My first idea was to have a system vaguely like Bridgeport mill dials. There would be a ring with scribed markings on it which could be rotated and locked down by another threaded ring. Here's what the parts look like: A simple aluminum handwheel, with a solid stainless steel handle press fit into it. I really don't like the type with freely rotating handles - if there's any slop they feel cheap.
The ring which would later get scribe marks slips over the threads and rests against a lip at the back of the handwheel:
The threaded ring screws down to lock both rings in place, allowing you to set the zero on the dial:
This worked, but showed a major flaw when I actually attached it to the cross slide. When I turn the dial, I tend to turn it by the cylindrical part of the handwheel, and only use the handle for extra support. This means that when turning the dial counterclockwise, the threaded ring unscrews itself.
So that idea was binned.
I moved on to simpler solid handwheels.
These were turned from aluminum round, and like before, had stainless steel handles press fit in. Each as 100 marks scribed around the perimeter, with every 10th mark longer. With a 1mm pitch ballscrew, this gives 20 microns on the diameter per tick mark.

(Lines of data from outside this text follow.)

/-- Perform, or send, the first lane of an entry that is due (R161, R173, R314, R318). -/
def performNext (s : State) (ctx core slot k : Nat) (ue : Bool) : State :=
  match s.snd? ctx core slot with
  | none => s
  | some x =>
    match x.oplog.find k with
    | none => s
    | some e =>
      match x.dueLane e with
      | none => s
      | some la =>
        if revoked s ctx && (match la.loc with | .mem _ _ => true | _ => false) then haltRevoked s ctx x.idx core 0 la.va
        else if la.got.isNone && coreSplit s core then s
        else
          let race := match la.loc with | .sp _ => false | _ => la.got.isNone && racing s ctx la.va
          let (stop, s) := if race then s.freeBit else (false, s)
          if stop then s.putSnd ctx core slot (x.holdLane k e la 0x52 (raceDetail s ctx e la.va))
          else
          match la.loc with
          | .window pkg addr =>
            let group := windowGroup e la false
            let o := if e.kind = .scalarStore then Origin.lane ctx core slot k 0 else Origin.lane ctx core slot k la.lane
            let hit := fun b : LaneAcc => group.any (fun g => g.lane == b.lane)
            let e' := { e with todo := e.todo.map (fun b => if hit b then { b with sent := true } else b) }
            (s.putSnd ctx core slot (x.putEntry k e')).sendOp (windowMsg e group o pkg addr)
          | .aliasWin _ _ =>
            let e' := { e with todo := e.todo.map (fun b => if b.lane = la.lane then { b with sent := true } else b) }
            s.putSnd ctx core slot (x.putEntry k e')
          | _ =>
            let (split, s) := if splits s e la ue then s.freeBit else (false, s)
            if split then
              let o := readLoc s ctx core (tySize e.ty) la.loc
              let half := fun b : LaneAcc => if b.lane = la.lane then { b with got := some o } else b
              s.putSnd ctx core slot (x.putEntry k { e with todo := e.todo.map half })
            else
            match accessLocal s ctx core e la ue with
            | (t, .done v) => t.modSnd ctx core slot (fun x => x.finishLane k e la v)
            | (t, .fault c d) => t.modSnd ctx core slot (fun x => x.holdLane k e la c (d + la.level s ctx))
            | (t, .wait) => t

/-- Perform up to `n` lanes of an entry. -/
def performLanes (s : State) (ctx core slot k : Nat) : Nat → State
  | 0 => s
  | n + 1 => performLanes (performNext s ctx core slot k false) ctx core slot k n

/-- The answer to the window access of a lane (R161, R163). -/
def answerLane (s : State) (ctx core slot k lane : Nat) (r : Reply) : State :=
  match s.snd? ctx core slot with
  | none => s
  | some x =>
    match x.oplog.find k with
    | none => s
    | some e =>
      match e.todo.find? (fun a => a.lane == lane && a.sent) with
      | none => s
      | some la =>
        let wr := e.kind != .load
        let rd := e.kind == .load || e.kind == .atomic || e.kind == .append
        let pkg := match la.loc with | .window p _ => p | _ => 0
        let each := fun (x : Snd) (g : LaneAcc × Nat) =>
          let (g, n) := g
          match x.oplog.find k with
          | none => x
          | some e =>
            match r with
            | .ok v =>
              let sh := match e.kind, g.loc with | .load, .window _ a => 8 * (a % 8) | .atomic, _ => 64 * n | _, _ => 0
              x.finishLane k e g
                (match e.kind with
                 | .load => loadExt e.ty (v / 2 ^ sh % 2 ^ (8 * tySize e.ty))
                 | .atomic => v / 2 ^ sh % 2 ^ 64
                 | _ => v)
            | .nack w => x.holdLane k e g 0x51 (nackDetail pkg w rd wr + g.level s ctx)
            | .ue => x.holdLane k e g 0x51 (nackDetail pkg 3 rd wr + g.level s ctx)
            | .retry => x
        s.putSnd ctx core slot ((windowGroup e la true).zipIdx.foldl each x)

/-- Translate every held lane of an entry again and put those that pass back among the lanes to perform, in ascending lane
index; a lane that fails again stays held, and its fault is a new one (R389, R239). With `again` the sounder waits until
the lanes are performed or held (R236). -/
def rehearse (s : State) (ctx core slot k : Nat) (again : Bool) : State :=
  match s.snd? ctx core slot with
  | none => s
  | some x =>
    match x.oplog.find k with
    | none => s
    | some e =>
      let wr := e.kind != .load
      let rd := e.kind == .load || e.kind == .atomic || e.kind == .append
      let tried := e.held.map fun a =>
        match a.loc with
        | .sp _ => (a, none)
        | _ =>
          match translate s ctx a.va rd wr with
          | .ok l => ({ a with loc := l }, none)
          | .fail d => (a, some d)
      let good := (tried.filter (fun p => p.2.isNone)).map (·.1)
      let bad := (tried.filter (fun p => p.2.isSome))
      let e' := { e with todo := Snd.byLane (good ++ e.todo), held := bad.map (·.1),
                         again := if again then good.map (·.lane) else e.again }
      let e' := match bad with | (_, some d) :: _ => { e' with cause := 0x1B, detail := d, told := false } | _ => e'
      s.putSnd ctx core slot { x with oplog := x.oplog.put k e' }

/-! ## Ending a sounder (R215, R238) -/

/-- The barriers of the context that a sounder is a member of, in ascending reference: (reference, rank). -/
def dreysOf (s : State) (ctx core slot : Nat) : List (Nat × Nat) :=
  (s.cc.filter (fun e => e.1 / 512 == ctx)).flatMap fun e =>
    e.2.barriers.flatMap fun (b, x) =>
      (x.ranks.filter (fun r => r.2.1 == 16 * core + slot)).map fun r => (e.1 % 512 * 512 + b, r.1)

/-- A member leaves a drey; `status` is ORed into OPENSTAT first (R215). -/
def leaveDrey (s : State) (ctx ref rank : Nat) (status : BitVec 8) : State :=
  let core := refCore ref
  let b := refNumber ref
  let x := barrierOf s ctx core b
  let n := match x.ranks.find rank with | some (_, n, _) => n | none => 0
  let y := { x with ranks := x.ranks.del rank, members := x.members - 1, arrived := x.arrived - n,
                    openStat := x.openStat ||| status }
  if y.members = 0 ∧ y.formed then
    let s := completePhase (putBarrier s ctx core b { y with openStat := y.openStat ||| 2 }) ctx core b
    let z := barrierOf s ctx core b
    putBarrier s ctx core b { z with drey := false, formed := false, size := 0, extra := 0 }
  else testPhase (putBarrier s ctx core b y) ctx core b

/-- A sounder ends: it leaves its dreys and its slot, and its launch counts it out (R43, R238, R301). -/
def endSounder (s : State) (ctx core slot : Nat) (status : BitVec 8) : State :=
  match s.snd? ctx core slot with
  | none => s
  | some x =>
    let s := (dreysOf s ctx core slot).foldl (fun s (r, k) => leaveDrey s ctx r k status) s
    let s := s.modCC ctx core (fun cc => { cc with sounders := cc.sounders.del slot })
    s.modLaunch x.launch (fun l => { l with left := l.left - 1 })

/-! ## Traps (R234 to R236) -/

/-- What a trap frame records (Table 8 of 08) besides SREG and SPC; `words` is the length of the trapping lane
instruction. -/
structure TrapInfo where
  cause  : Nat
  ill    : Nat := 0
  stream : Nat := 0
  oplog  : Option Nat := none
  src    : Nat := 0
  fpexc  : Nat := 0
  lpc    : Nat := 0
  slices : Nat := 0
  lane   : Option Nat := none
  block  : Nat := 0
  word   : Nat := 0
  addr   : Nat := 0
  info   : Nat := 0
  words  : Nat := 1
  deriving DecidableEq, Repr

/-- s0 to s7 as SREG holds them. -/
def sregNat (x : Snd) : Nat := (List.range 8).foldl (fun a i => a + (x.sreg i).toNat * 2 ^ (64 * i)) 0

/-- The 2048 bits of a trap frame (Table 8 of 08). -/
def frameNat (x : Snd) (t : TrapInfo) : Nat :=
  t.cause + t.ill * 2 ^ 8 + t.stream * 2 ^ 12 + (match t.oplog with | some k => k % 8 * 2 ^ 16 + 2 ^ 19 | none => 0) +
  t.src % 4 * 2 ^ 20 + t.fpexc % 32 * 2 ^ 24 + x.pc % 2 ^ 32 * 2 ^ 64 + t.lpc % 2 ^ 32 * 2 ^ 96 + t.slices % 2 ^ 24 * 2 ^ 128 +
  (match t.lane with | some l => l % 128 * 2 ^ 152 + 2 ^ 159 | none => 0) + t.block % 2 ^ 16 * 2 ^ 160 +
  t.word % 2 ^ 96 * 2 ^ 256 + t.addr % 2 ^ 64 * 2 ^ 384 + t.info % 2 ^ 64 * 2 ^ 448 + sregNat x * 2 ^ 512

/-- Address of the frame of the sounder in a bank slot of a core (R393). -/
def frameAddr (base core slot : Nat) : Nat := base + 256 * (16 * core + slot)
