/-- The command a matrix instruction makes. A block or table that meets an uncorrectable error is not checked, and the command ends with
a record. DESIGN CHOICE (assumption log 86). -/
def matCmd (s : State) (q : EngReq) (k : MatKind) (c arg ty rnd word : Nat) (handle : Option Nat) : MatCmd :=
  let needFb := k == .mldw || k == .mstream
  { id := (s.ccOf q.ctx q.core).nextCmd, kind := k, ctl := c,
    fb := if needFb then fmtOf (spN s q.ctx q.core arg 32) else FmtBlock.none,
    ty := ty, rnd := rnd, table := if k = .mperm then (spBytes s q.ctx q.core arg 128).map (·.toNat) else [], word := word,
    snd := q.uid, slices := q.slices, wid := q.wid, handle := handle, fired := false, rows := [], claim := 0,
    after := if ctlAcq c then q.seq else 0, since := q.since, retries := 0,
    spoilt := if needFb then padBad s q.ctx q.core arg 32 else if k = .mperm then padBad s q.ctx q.core arg 128 else none }

/-- The tile that a matrix command names. -/
def MatCmd.tile (m : MatCmd) : Option Nat :=
  match m.kind with
  | .mstream | .mdrain | .mclear => some (matTile m.ctl)
  | _ => none

/-- A command takes its place in the array order: INFLIGHT of its tile is set (R204). -/
def joinArray (s : State) (ctx core : Nat) (m : MatCmd) : State :=
  s.modCC ctx core fun cc =>
    let m := { m with id := cc.nextCmd }
    { cc with array := cc.array ++ [m], nextCmd := cc.nextCmd + 1,
              tiles := match m.tile with
                       | some t => cc.tiles.put t { cc.tiles.getOr Tile.reset t with inflight := (cc.tiles.getOr Tile.reset t).inflight + 1 }
                       | none => cc.tiles }

/-- A full copy hands its follow-on to the array: it takes its place, or fails a check there and is dropped with a
record (R193). -/
def handOver (s : State) (ctx core h : Nat) (m : MatCmd) : State :=
  let x := handleOf s ctx core h
  let s := moveHandle s ctx core h { x with state := 3 }
  match matPlace (s.ccOf ctx core) m with
  | none => joinArray s ctx core m
  | some (c, _) =>
    let s := noteRecord s ctx (infoHdr 10 2 core (m.snd % 2 ^ 24)) (c + h % 256 * 2 ^ 128)
    moveHandle s ctx core h { x with state := 2, err := 3 }

/-! ## Accepting copies and routes -/

/-- Names of a register-file destination, each with its half and the lanes the box covers (R190). -/
def copyNames (l : Layout) : List (Nat × Bool × List Nat) :=
  (List.range ((l.total + 95) / 96)).flatMap fun k =>
    let lanes := List.range (min 96 (l.total - 96 * k))
    if l.esize = 8 then [(l.dreg + 2 * k, false, lanes), (l.dreg + 2 * k + 1, true, lanes)] else [(l.dreg + k, false, lanes)]

/-- Checks 2 to 6 of a copy (R184, R191, R192); a record that cannot be read is not checked. -/
def copyChecks (s : State) (q : EngReq) (c rec_ : Nat) (o : List Int) : Check :=
  let l := layoutAt s q rec_
  firstCheck [raiseIf (c / 2 ^ 8 % 2 ^ 20 != 0 || ctlScope c == 3) 0x21,
    raiseIf (!(s.ccOf q.ctx q.core).share.handles.contains (c % 256)) 0x03, spCheck s q.ctx q.core rec_ 128 128,
    if (padBad s q.ctx q.core rec_ 128).isSome then none
    else firstCheck [layoutForm l, if l.isZero then none else layoutRest s q l o]]

/-- A scratchpad bank or FIFO bank that the layout of a copy or route names is changing its mode (R310). -/
def copyBusy (s : State) (q : EngReq) (l : Layout) (o : List Int) : Bool :=
  let sp := fun (used : Bool) (spans : List (Nat × Nat)) => used && spans.any (spanBusy s q.core)
  let cb := fun (used : Bool) (base : Nat) =>
    used && (cbOf s q.ctx q.core (base % 16)).banks.any (fun b => spBusy s q.core (b * 2 ^ 15))
  sp (l.skind == 1) (srcSpans s q.ctx q.core l o) || sp (l.dkind == 1) (dstSpans l) || sp true (l.idxSpans o) ||
  cb (l.skind == 2) l.sbase || cb (l.dkind == 2) l.dbase

/-- The registers that a copy's destination names take (R48). -/
def Layout.needs (l : Layout) : Nat := if l.dkind = 3 ∧ !l.isZero then l.regs else 0

/-- The waits of a copy that has passed its checks (R181, R195, R310, R48). -/
def copyWaits (s : State) (q : EngReq) (c : Nat) (l : Layout) (o : List Int) : Bool :=
  let cc := s.ccOf q.ctx q.core
  (handleOf s q.ctx q.core (c % 256)).state != 0 || decide (Config.engineDepth + 1 ≤ cc.copies.length) ||
  copyBusy s q l o || (l.needs != 0 && !Issue.poolRoom s q.ctx q.core l.needs)
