-- ==== Sys2Proof/Machine/Mcf.lean ====
section
/-! DEFINITION. The port engine as a processor (chapter 09): the state of a thread (R240), its instances (R243), every MCF
instruction (R247 to R256), program errors (R258), and the timeout of a match (R249). -/

namespace Sys2Proof.Machine

open Sys2Proof

/-! ## The entry of a thread (R241, R324) -/

namespace CollEntry

/-- S and CHUNKS. -/
def S (e : CollEntry) : Nat := e.rows.length
def chunks (e : CollEntry) : Nat := (e.length + e.cb - 1) / e.cb
/-- Bytes of chunk c: the last one may be short. -/
def clen (e : CollEntry) (c : Nat) : Nat := min e.cb (e.length - c * e.cb)
/-- Bytes of an element, and whether member m is on a package. -/
def esize (e : CollEntry) : Nat := if e.wide then 4 else 2
def localTo (e : CollEntry) (pkg m : Nat) : Bool := decide (m < e.S) && (e.row m).pkg == pkg
/-- The local member mask (Table 2 of 09). -/
def localMask (e : CollEntry) (pkg : Nat) : Nat :=
  (List.range e.S).foldl (fun a m => if (e.row m).pkg = pkg then a + 2 ^ m else a) 0
/-- Members excluded at a port (R354). -/
def excluded (e : CollEntry) (port m : Nat) : Bool := e.xmask.getOr 0 port / 2 ^ m % 2 == 1
def isAbsent (e : CollEntry) (m : Nat) : Bool := e.absent / 2 ^ m % 2 == 1

/-- A bf16 code widened to f32 (R241); a signalling NaN comes out quiet (R85). -/
def widen16 (a b : Byte) : Nat := (Fl.cvtFF Fl.bf16 Fl.f32 .rn (leNat [a, b])).1

/-- The whole elements of a chunk's bytes as f32 codes: bf16 is widened (R241). -/
def widen (e : CollEntry) : List Byte → List Nat
  | a :: b :: c :: d :: r => if e.wide then leNat [a, b, c, d] :: widen e r else widen16 a b :: widen16 c d :: widen e r
  | [a, b] => if e.wide then [] else [widen16 a b]
  | [a, b, _] => if e.wide then [] else [widen16 a b]
  | _ => []

/-- f32 codes as bytes of the element type, a bf16 result rounded once under .rn (R108, R241). -/
def narrow (e : CollEntry) (vs : List Nat) : List Byte :=
  vs.flatMap fun v => if e.wide then toBytes 4 v else toBytes 2 (Fl.cvtFF Fl.f32 Fl.bf16 .rn v).1

end CollEntry

/-- The operation of fold and comb on f32 codes: sum, min, max (R253). -/
def combine (op a b : Nat) : Nat :=
  match op with
  | 0 => (Fl.f32.add .rn a b).1
  | 1 => (Fl.f32.minmax false a b).1
  | _ => (Fl.f32.minmax true a b).1

namespace Thread

/-- x0 reads 0 and discards writes. -/
def reg (t : Thread) (r : BitVec 4) : Word := if r = 0 then 0 else t.x.getOr 0 r.toNat
def setReg (t : Thread) (r : BitVec 4) (v : Word) : Thread := if r = 0 then t else { t with x := t.x.setOr 0 r.toNat v }
def adv (t : Thread) : Thread := { t with pc := t.pc + 1 }

/-- A chunk's state: at the start of an instance cleared, with ABSENT set for the members excluded at the port and for
those made absent before (R240, R333, R354). -/
def chunk (t : Thread) (e : CollEntry) (port c : Nat) : Chunk :=
  t.chunks.getOr { Chunk.reset with absent := BitVec.ofNat 64 (Alu.orN (e.xmask.getOr 0 port) e.absent) } c
def setChunk (t : Thread) (c : Nat) (x : Chunk) : Thread := { t with chunks := t.chunks.put c x }
def emptyPk (t : Thread) (n : Nat) : Thread := { t with pk := t.pk.del n }

/-- A thread at word 0 of an instance (R240, Table 2 of 09), its receive queue what the overflow area held (R243). -/
def start (e : CollEntry) (pkg inst : Nat) (rq : List Packet) : Thread :=
  let x : Tbl Word := [(1, inst), (2, e.S), (3, e.chunks), (4, e.cb), (5, e.localMask pkg)].foldl
    (fun (a : Tbl Word) p => Tbl.setOr a 0 p.1 (BitVec.ofNat 64 p.2)) []
  { Thread.reset with inst := inst, rq := rq, x := x }

end Thread

/-! ## Instances (R243, R247, R258) -/

/-- The entry keeps no staging of an instance that all its threads have ended, and buddy copies of the current and the
previous instance only (R257, R326). -/
def pruneEntry (s : State) (ctx cid inst : Nat) : State :=
  match s.entry? ctx cid with
  | none => s
  | some e =>
    let past := fun i => e.ports.all (fun p => match s.thread? p ctx cid with | some t => laterInst i t.inst | none => true)
    let old := fun i => laterInst i inst && i != (inst + 2 ^ 32 - 1) % 2 ^ 32
    s.modEntry ctx cid (fun e => { e with staging := e.staging.filter (fun g => !past (g.1 % 2 ^ 32)),
                                          ended := e.ended.filter (fun p => !past p.2.inst),
                                          store := e.store.filter (fun b => !old b.2.2.1) })

/-- A thread gives up the window load of a source chunk that is on its way: its answer goes nowhere. -/
def dropLoad (s : State) (port ctx cid : Nat) : State :=
  let mine := fun p : Pending => match p.msg with
    | .load _ _ _ (.thread q c k _ _ _) => q == port && c == ctx && k == cid
    | _ => false
  { s with pend := s.pend.filter (fun e => !mine e.2) }

/-- The next instance of a thread starts (R240, R243). -/
def nextInstance (s : State) (port ctx cid : Nat) (e : CollEntry) (t : Thread) : State :=
  let s := dropLoad s port ctx cid
  let n := (t.inst + 1) % 2 ^ 32
  pruneEntry (s.putThread port ctx cid (Thread.start e s.plat.pkgid n t.overflow)) ctx cid n

/-- A member has arrived in an instance of a thread, or counts as arrived because it is absent (R256, R257). DEDUCED (assumption log 48). -/
def arrivedIn (e : CollEntry) (t : Thread) (m : Nat) : Bool :=
  e.isAbsent m || t.arrived.contains m || laterInst t.inst (e.part m).inst

/-- Body of an MCF program error record (Table 7 of 20). -/
def mcfErrorBody (e : CollEntry) (cid : Nat) (t : Thread) : Nat :=
  t.pc % 2 ^ 12 + e.prog.getD t.pc 0 * 2 ^ 64 + cid % 2 ^ 12 * 2 ^ 128 + t.inst * 2 ^ 192

/-- A program error (R258): the record, an arrival with status 0x08 for each local member that has not arrived — at once
where it has started the instance or is a storing member, whose row names its barrier (R324, R328), else when it starts it —
and the next instance. -/
def progError (s : State) (port ctx cid : Nat) (e : CollEntry) (t : Thread) : State :=
  let s := noteRecord s ctx (infoHdr 7 4 0 0) (mcfErrorBody e cid t)
  let st := if e.absent = 0 then 8 else 9
  let left := (membersOn e s.plat.pkgid).filter (fun m => !arrivedIn e t m)
  let s := left.foldl (fun s m =>
    if (e.part m).inst == t.inst && (e.part m).started then partDone s ctx cid m st port
    else if (e.part m).inst == t.inst && storingMember e m then
      settleOwed (arriveFor s ctx cid m st (e.row m).bar port (e.part m)) ctx cid m
    else s.modEntry ctx cid (fun e => { e with parts := e.parts.put m { e.part m with owed := t.inst :: (e.part m).owed } })) s
  nextInstance s port ctx cid e t

/-- A fault met by a thread's access for a member: a type-3 record in the trap queue of the member's context, and a
program error (R252, R255). -/
def threadFault (s : State) (port ctx cid : Nat) (e : CollEntry) (t : Thread) (m cause detail addr : Nat) : State :=
  let p := (e.partAt m t.inst).getD (e.part m)
  let s := noteRecord s ctx (infoHdr 3 4 p.core (p.snd % 2 ^ 24)) (engineBody cause 0 0 addr detail)
  progError s port ctx cid e t

/-! ## One word of a thread -/

/-- What a word does: the thread goes on as given, in a state, or stays at the word, or meets a program error. -/
inductive McfRes where
  | next (s : State) (t : Thread)
  | wait (s : State) (t : Thread)
  | error (s : State)
  | fault (s : State) (m cause detail addr : Nat)

/-- Run a word on the current thread; a fault that an answer has brought comes first. -/
def mcfStep (s : State) (f : Nat → Nat → Nat → CollEntry → Thread → McfRes) : Out :=
  match s.cur with
  | .mcf port ctx cid =>
    match s.entry? ctx cid, s.thread? port ctx cid with
    | some e, some t =>
      .next (match t.failed with
        | some (c, d, a, m) => threadFault s port ctx cid e t m c d a
        | none =>
          match f port ctx cid e t with
          | .next s t => s.putThread port ctx cid t
          | .wait s t => s.putThread port ctx cid t
          | .error s => progError s port ctx cid e t
          | .fault s m c d a => threadFault s port ctx cid e t m c d a)
    | _, _ => .fault .noParty
  | _ => .fault .noParty

/-- A register result (R247). -/
def mcfReg (s : State) (d : BitVec 4) (v : Thread → Word) : Out :=
  mcfStep s fun _ _ _ _ t => .next s (t.setReg d (v t)).adv

/-- li (R247). -/
def execMLi (d : BitVec 4) (imm : BitVec 32) (s : State) : Out := mcfReg s d fun _ => imm.signExtend 64
/-- addi (R247). -/
def execMAddi (d a : BitVec 4) (imm : BitVec 32) (s : State) : Out := mcfReg s d fun t => t.reg a + imm.signExtend 64
/-- add (R247). -/
def execMAdd (d a b : BitVec 4) (s : State) : Out := mcfReg s d fun t => t.reg a + t.reg b
/-- sub (R247). -/
def execMSub (d a b : BitVec 4) (s : State) : Out := mcfReg s d fun t => t.reg a - t.reg b
/-- and (R247). -/
def execMAnd (d a b : BitVec 4) (s : State) : Out := mcfReg s d fun t => t.reg a &&& t.reg b
/-- or (R247). -/
def execMOr (d a b : BitVec 4) (s : State) : Out := mcfReg s d fun t => t.reg a ||| t.reg b
/-- xor (R247). -/
def execMXor (d a b : BitVec 4) (s : State) : Out := mcfReg s d fun t => t.reg a ^^^ t.reg b
/-- shl by xb[5:0] (R247). -/
def execMShl (d a b : BitVec 4) (s : State) : Out := mcfReg s d fun t => t.reg a <<< ((t.reg b).toNat % 64)
/-- shr by xb[5:0] (R247). -/
def execMShr (d a b : BitVec 4) (s : State) : Out := mcfReg s d fun t => t.reg a >>> ((t.reg b).toNat % 64)
/-- minn: the smaller as unsigned numbers (R247). -/
def execMMinn (d a b : BitVec 4) (s : State) : Out :=
  mcfReg s d fun t => if (t.reg b).toNat < (t.reg a).toNat then t.reg b else t.reg a

/-- A branch: to PC + the offset where the condition holds, else on (R248). -/
def mcfBranch (s : State) (off : BitVec 32) (cond : Thread → Bool) : Out :=
  mcfStep s fun _ _ _ _ t =>
    .next s (if cond t then { t with pc := (BitVec.ofNat 64 t.pc + off.signExtend 64).toNat } else t.adv)

/-- b.al (R248). -/
def execMBAl (off : BitVec 32) (s : State) : Out := mcfBranch s off fun _ => true
/-- b.eq (R248). -/
def execMBEq (a b : BitVec 4) (off : BitVec 32) (s : State) : Out := mcfBranch s off fun t => t.reg a == t.reg b
/-- b.ne (R248). -/
def execMBNe (a b : BitVec 4) (off : BitVec 32) (s : State) : Out := mcfBranch s off fun t => t.reg a != t.reg b
/-- b.ltn (R248). -/
def execMBLtn (a b : BitVec 4) (off : BitVec 32) (s : State) : Out := mcfBranch s off fun t => (t.reg a).ult (t.reg b)
/-- b.gen (R248). -/
def execMBGen (a b : BitVec 4) (off : BitVec 32) (s : State) : Out := mcfBranch s off fun t => !(t.reg a).ult (t.reg b)
/-- b.lt (R248). -/
def execMBLt (a b : BitVec 4) (off : BitVec 32) (s : State) : Out := mcfBranch s off fun t => (t.reg a).slt (t.reg b)
/-- b.ge (R248). -/
def execMBGe (a b : BitVec 4) (off : BitVec 32) (s : State) : Out := mcfBranch s off fun t => !(t.reg a).slt (t.reg b)

/-! ## Packets (R249 to R251) -/

/-- The first packet of a queue whose kind is in a mask, with the queue without it. -/
def takeKind (kinds : BitVec 5) : List Packet → Option (Packet × List Packet)
  | [] => none
  | p :: r =>
    if kinds.getLsbD p.kind then some (p, r)
    else match takeKind kinds r with
      | some (q, r') => some (q, p :: r')
      | none => none

/-- The packets that a match in progress may take: once it has timed out, those that came in time (R249). -/
def Thread.inTime (t : Thread) : List Packet := match t.cut with | some n => t.rq.take n | none => t.rq

/-- A match ends with xd := `v`. -/
def Thread.matched (t : Thread) (d : BitVec 4) (v : Word) : Thread := ({ t with matchEnd := none, cut := none }.setReg d v).adv

/-- match (R249): it takes the oldest packet of an accepted kind; while there is none it waits, its timeout counted from
its start. -/
def execMMatch (d : BitVec 4) (pk : BitVec 2) (kinds : BitVec 5) (tmo : BitVec 32) (s : State) : Out :=
  mcfStep s fun _ _ _ _ t =>
    if (t.pk.find pk.toNat).isSome then .error s
    else
      match takeKind kinds t.inTime with
      | some (p, r) =>
        let rest := r ++ (match t.cut with | some n => t.rq.drop n | none => [])
        .next s ({ t with rq := rest, pk := t.pk.put pk.toNat { pkt := p, fresh := false } }.matched d 0)
      | none =>
        if tmo = 0 ∨ t.matchEnd.isSome then .wait s t else .wait s { t with matchEnd := some (s.cycle + 64 * tmo.toNat) }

The handwheels are threaded onto the end of the ballscrews. To to this, I cut a small section off one of the ballscrews, and used an angle grinder to cut slots into it, making a "ball tap" of sorts.
On the cross slide handwheel, I spaced out when scribing the marks, and made them on the wrong side of the handwheel. I'll probably temporarily fix this by making a pointer that extends out to the tick marks, but eventually I'll just make a fresh handwheel:
I got the markings right on the compound though:
Ticks on the dial were scribed on the mill, using a single point cutter and indexing head to cut the marks. The three jaw chuck on the MTIERS indexing head doesn't hold parts very centered, so I had to shim the jaws with paper to get the dial centered properly:
The 10 long marks were cut every 36 degrees, and short marks every 3.6 degrees:
The pinion that moves the carriage along the rack gear was crufted from an old stepper motor, and pressed onto an 8mm steel shaft with a shoulder turned in it:
Stock Taig lathes adjust pinion-rack clearance using an eccentric bronze bushing, but I wanted a pair of ball bearings supporting the pinion and carriage handle. I machined a bearing holder and mating surface on the carriage casting:
I made a carriage handwheel of similar style to the others. It attaches using my go-to shaft collar style clamp.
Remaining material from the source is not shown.